Does what we do see tell us this?

It should. We see the altar, “where the sacrifice of the cross is made present.” This tells us we have come “to Jesus, the mediator of a new covenant, and to the sprinkled blood that speaks a better word than the blood of Abel.” We see the lectern “from which the word of God is proclaimed,” where “the Father who is in heaven meets his children with great love and speaks with them.”2

But during the “dark ages of the liturgy” this was obscured. The laity were told they were unworthy to “draw near.” Only priests belonged in the “sanctuary,” which was strictly forbidden to women. In the tenth century the Mass was seen as:

•a liturgy of sacrifice and supplication (rather than communion and thanksgiving);

•something performed by a single priest...;

•something done ‘for,’ not ‘with’ the people;

•spoken in Latin, not any living language;

•whispered silently, not proclaimed aloud.

These changes were reflected in architecture.... The notion that the priest ‘led’ the people to God meant that altars were placed against the rear wall. This allowed people to stand ‘behind’ their leader, rather than ‘around’ the altar for a sacrifice which they ‘all’ offered. The people now watched, and from an increasing distance, separated... by ornate sanctuary screens, and then by communion rails....

The liturgy, which had once been a communal prayer, was now a clerical ritual, isolated by distance and language. Instead of casting light on the Christian mysteries, the liturgy itself had now become a mystery.3

Today there is a “backlash” tendency to reject Vatican II’s restored vision of the Church (and therefore of Mass) by giving the impression that those who are “priests in the Priest” by Baptism, but not “elders” (presbyters) by Holy Orders have an inferior status at Mass (and therefore in the Church). This is a clear denial of the message of Hebrews. There is a clear distinction of roles and ministries in the Church and liturgy, but they are all ministries of Christ himself, whose body we equally are, and in whom we all have equal access to God. 4

Meditation: 1. What do I see at Mass? 2. What does it say to me?

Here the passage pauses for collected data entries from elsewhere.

/-! ### bump -/

@[simp] theorem bump_imgRegs (f : Fld) (i : Nat) : (s.bump f i).imgRegs = s.imgRegs := rfl
@[simp] theorem bump_hub (f : Fld) (i : Nat) : (s.bump f i).hub = s.hub := rfl
@[simp] theorem bump_rng (f : Fld) (i : Nat) : (s.bump f i).rng = s.rng := rfl
@[simp] theorem bump_swc (f : Fld) (i : Nat) : (s.bump f i).swc = s.swc := rfl
@[simp] theorem bump_tmq (f : Fld) (i : Nat) : (s.bump f i).tmq = s.tmq := rfl
@[simp] theorem bump_tim (f : Fld) (i : Nat) : (s.bump f i).tim = s.tim := rfl
@[simp] theorem bump_mgt (f : Fld) (i : Nat) : (s.bump f i).mgt = s.mgt := rfl
@[simp] theorem bump_img (f : Fld) (i : Nat) : (s.bump f i).img = s.img := rfl
@[simp] theorem bump_cry (f : Fld) (i : Nat) : (s.bump f i).cry = s.cry := rfl
@[simp] theorem bump_epo (f : Fld) (i : Nat) : (s.bump f i).epo = s.epo := rfl
@[simp] theorem bump_phs (f : Fld) (i : Nat) : (s.bump f i).phs = s.phs := rfl
@[simp] theorem bump_pio (f : Fld) (i : Nat) : (s.bump f i).pio = s.pio := rfl
@[simp] theorem bump_fpn (f : Fld) (i : Nat) : (s.bump f i).fpn = s.fpn := rfl
@[simp] theorem bump_twn (f : Fld) (i : Nat) : (s.bump f i).twn = s.twn := rfl
@[simp] theorem bump_can (f : Fld) (i : Nat) : (s.bump f i).can = s.can := rfl
@[simp] theorem bump_brg (f : Fld) (i : Nat) : (s.bump f i).brg = s.brg := rfl
@[simp] theorem bump_rfx (f : Fld) (i : Nat) : (s.bump f i).rfx = s.rfx := rfl
@[simp] theorem bump_ckr (f : Fld) (i : Nat) : (s.bump f i).ckr = s.ckr := rfl
@[simp] theorem bump_pwr (f : Fld) (i : Nat) : (s.bump f i).pwr = s.pwr := rfl
@[simp] theorem bump_hst (f : Fld) (i : Nat) : (s.bump f i).hst = s.hst := rfl
@[simp] theorem bump_locks (f : Fld) (i : Nat) : (s.bump f i).locks = s.locks := rfl
@[simp] theorem bump_recs (f : Fld) (i : Nat) : (s.bump f i).recs = s.recs := rfl
@[simp] theorem bump_bulk (f : Fld) (i : Nat) : (s.bump f i).bulk = s.bulk := rfl
@[simp] theorem bump_nvm (f : Fld) (i : Nat) : (s.bump f i).nvm = s.nvm := rfl
@[simp] theorem bump_inbox (f : Fld) (i : Nat) : (s.bump f i).inbox = s.inbox := rfl
@[simp] theorem bump_out (f : Fld) (i : Nat) : (s.bump f i).out = s.out := rfl
@[simp] theorem bump_up (f : Fld) (i : Nat) : (s.bump f i).up = s.up := rfl
@[simp] theorem bump_free (f : Fld) (i : Nat) : (s.bump f i).free = s.free := rfl
@[simp] theorem bump_pending (f : Fld) (i : Nat) : (s.bump f i).pending = s.pending := rfl

/-! ### emit -/

@[simp] theorem emit_regs (e : Emit) : (s.emit e).regs = s.regs := rfl
@[simp] theorem emit_imgRegs (e : Emit) : (s.emit e).imgRegs = s.imgRegs := rfl
@[simp] theorem emit_hub (e : Emit) : (s.emit e).hub = s.hub := rfl
@[simp] theorem emit_rng (e : Emit) : (s.emit e).rng = s.rng := rfl
@[simp] theorem emit_swc (e : Emit) : (s.emit e).swc = s.swc := rfl
@[simp] theorem emit_tmq (e : Emit) : (s.emit e).tmq = s.tmq := rfl
@[simp] theorem emit_tim (e : Emit) : (s.emit e).tim = s.tim := rfl
@[simp] theorem emit_mgt (e : Emit) : (s.emit e).mgt = s.mgt := rfl
@[simp] theorem emit_img (e : Emit) : (s.emit e).img = s.img := rfl
@[simp] theorem emit_cry (e : Emit) : (s.emit e).cry = s.cry := rfl
@[simp] theorem emit_epo (e : Emit) : (s.emit e).epo = s.epo := rfl
@[simp] theorem emit_phs (e : Emit) : (s.emit e).phs = s.phs := rfl
@[simp] theorem emit_pio (e : Emit) : (s.emit e).pio = s.pio := rfl
@[simp] theorem emit_fpn (e : Emit) : (s.emit e).fpn = s.fpn := rfl
@[simp] theorem emit_twn (e : Emit) : (s.emit e).twn = s.twn := rfl
@[simp] theorem emit_can (e : Emit) : (s.emit e).can = s.can := rfl
@[simp] theorem emit_brg (e : Emit) : (s.emit e).brg = s.brg := rfl
@[simp] theorem emit_rfx (e : Emit) : (s.emit e).rfx = s.rfx := rfl
@[simp] theorem emit_ckr (e : Emit) : (s.emit e).ckr = s.ckr := rfl
@[simp] theorem emit_pwr (e : Emit) : (s.emit e).pwr = s.pwr := rfl
@[simp] theorem emit_hst (e : Emit) : (s.emit e).hst = s.hst := rfl
@[simp] theorem emit_locks (e : Emit) : (s.emit e).locks = s.locks := rfl
@[simp] theorem emit_recs (e : Emit) : (s.emit e).recs = s.recs := rfl
@[simp] theorem emit_bulk (e : Emit) : (s.emit e).bulk = s.bulk := rfl
@[simp] theorem emit_nvm (e : Emit) : (s.emit e).nvm = s.nvm := rfl
@[simp] theorem emit_inbox (e : Emit) : (s.emit e).inbox = s.inbox := rfl
@[simp] theorem emit_up (e : Emit) : (s.emit e).up = s.up := rfl
@[simp] theorem emit_free (e : Emit) : (s.emit e).free = s.free := rfl
@[simp] theorem emit_pending (e : Emit) : (s.emit e).pending = s.pending := rfl

/-! ### deliver -/

@[simp] theorem deliver_regs (u : Nat) (f : Frame) : (s.deliver u f).regs = s.regs := rfl
@[simp] theorem deliver_imgRegs (u : Nat) (f : Frame) : (s.deliver u f).imgRegs = s.imgRegs := rfl
@[simp] theorem deliver_hub (u : Nat) (f : Frame) : (s.deliver u f).hub = s.hub := rfl
@[simp] theorem deliver_rng (u : Nat) (f : Frame) : (s.deliver u f).rng = s.rng := rfl
@[simp] theorem deliver_swc (u : Nat) (f : Frame) : (s.deliver u f).swc = s.swc := rfl
@[simp] theorem deliver_tmq (u : Nat) (f : Frame) : (s.deliver u f).tmq = s.tmq := rfl
@[simp] theorem deliver_tim (u : Nat) (f : Frame) : (s.deliver u f).tim = s.tim := rfl
@[simp] theorem deliver_mgt (u : Nat) (f : Frame) : (s.deliver u f).mgt = s.mgt := rfl
@[simp] theorem deliver_img (u : Nat) (f : Frame) : (s.deliver u f).img = s.img := rfl
@[simp] theorem deliver_cry (u : Nat) (f : Frame) : (s.deliver u f).cry = s.cry := rfl
@[simp] theorem deliver_epo (u : Nat) (f : Frame) : (s.deliver u f).epo = s.epo := rfl
@[simp] theorem deliver_phs (u : Nat) (f : Frame) : (s.deliver u f).phs = s.phs := rfl
@[simp] theorem deliver_pio (u : Nat) (f : Frame) : (s.deliver u f).pio = s.pio := rfl
@[simp] theorem deliver_fpn (u : Nat) (f : Frame) : (s.deliver u f).fpn = s.fpn := rfl
@[simp] theorem deliver_twn (u : Nat) (f : Frame) : (s.deliver u f).twn = s.twn := rfl
@[simp] theorem deliver_can (u : Nat) (f : Frame) : (s.deliver u f).can = s.can := rfl
@[simp] theorem deliver_brg (u : Nat) (f : Frame) : (s.deliver u f).brg = s.brg := rfl
@[simp] theorem deliver_rfx (u : Nat) (f : Frame) : (s.deliver u f).rfx = s.rfx := rfl
@[simp] theorem deliver_ckr (u : Nat) (f : Frame) : (s.deliver u f).ckr = s.ckr := rfl
@[simp] theorem deliver_pwr (u : Nat) (f : Frame) : (s.deliver u f).pwr = s.pwr := rfl
@[simp] theorem deliver_hst (u : Nat) (f : Frame) : (s.deliver u f).hst = s.hst := rfl
@[simp] theorem deliver_locks (u : Nat) (f : Frame) : (s.deliver u f).locks = s.locks := rfl
@[simp] theorem deliver_recs (u : Nat) (f : Frame) : (s.deliver u f).recs = s.recs := rfl
@[simp] theorem deliver_bulk (u : Nat) (f : Frame) : (s.deliver u f).bulk = s.bulk := rfl
@[simp] theorem deliver_nvm (u : Nat) (f : Frame) : (s.deliver u f).nvm = s.nvm := rfl
@[simp] theorem deliver_out (u : Nat) (f : Frame) : (s.deliver u f).out = s.out := rfl
@[simp] theorem deliver_up (u : Nat) (f : Frame) : (s.deliver u f).up = s.up := rfl
@[simp] theorem deliver_free (u : Nat) (f : Frame) : (s.deliver u f).free = s.free := rfl
@[simp] theorem deliver_pending (u : Nat) (f : Frame) : (s.deliver u f).pending = s.pending := rfl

1 See Exodus 19:12-24,20:19. This explains the old lectionary mistranslation, “untouchable mountain.” See also Thursday, Week Three: Hebrews 10:19-25.

2 General Instruction on the Roman Missal, 1985, no. 259, 272; Vatican II, “Liturgy,” no. 33; “Revelation,” no. 21.

3 See Priesthood: A Re-examination of the Roman Catholic Theology of the Presbyterate by Patrick Dunn, now Bishop of Auckland, New Zealand, p. 84. 4 Corinthians, chapters 12-13.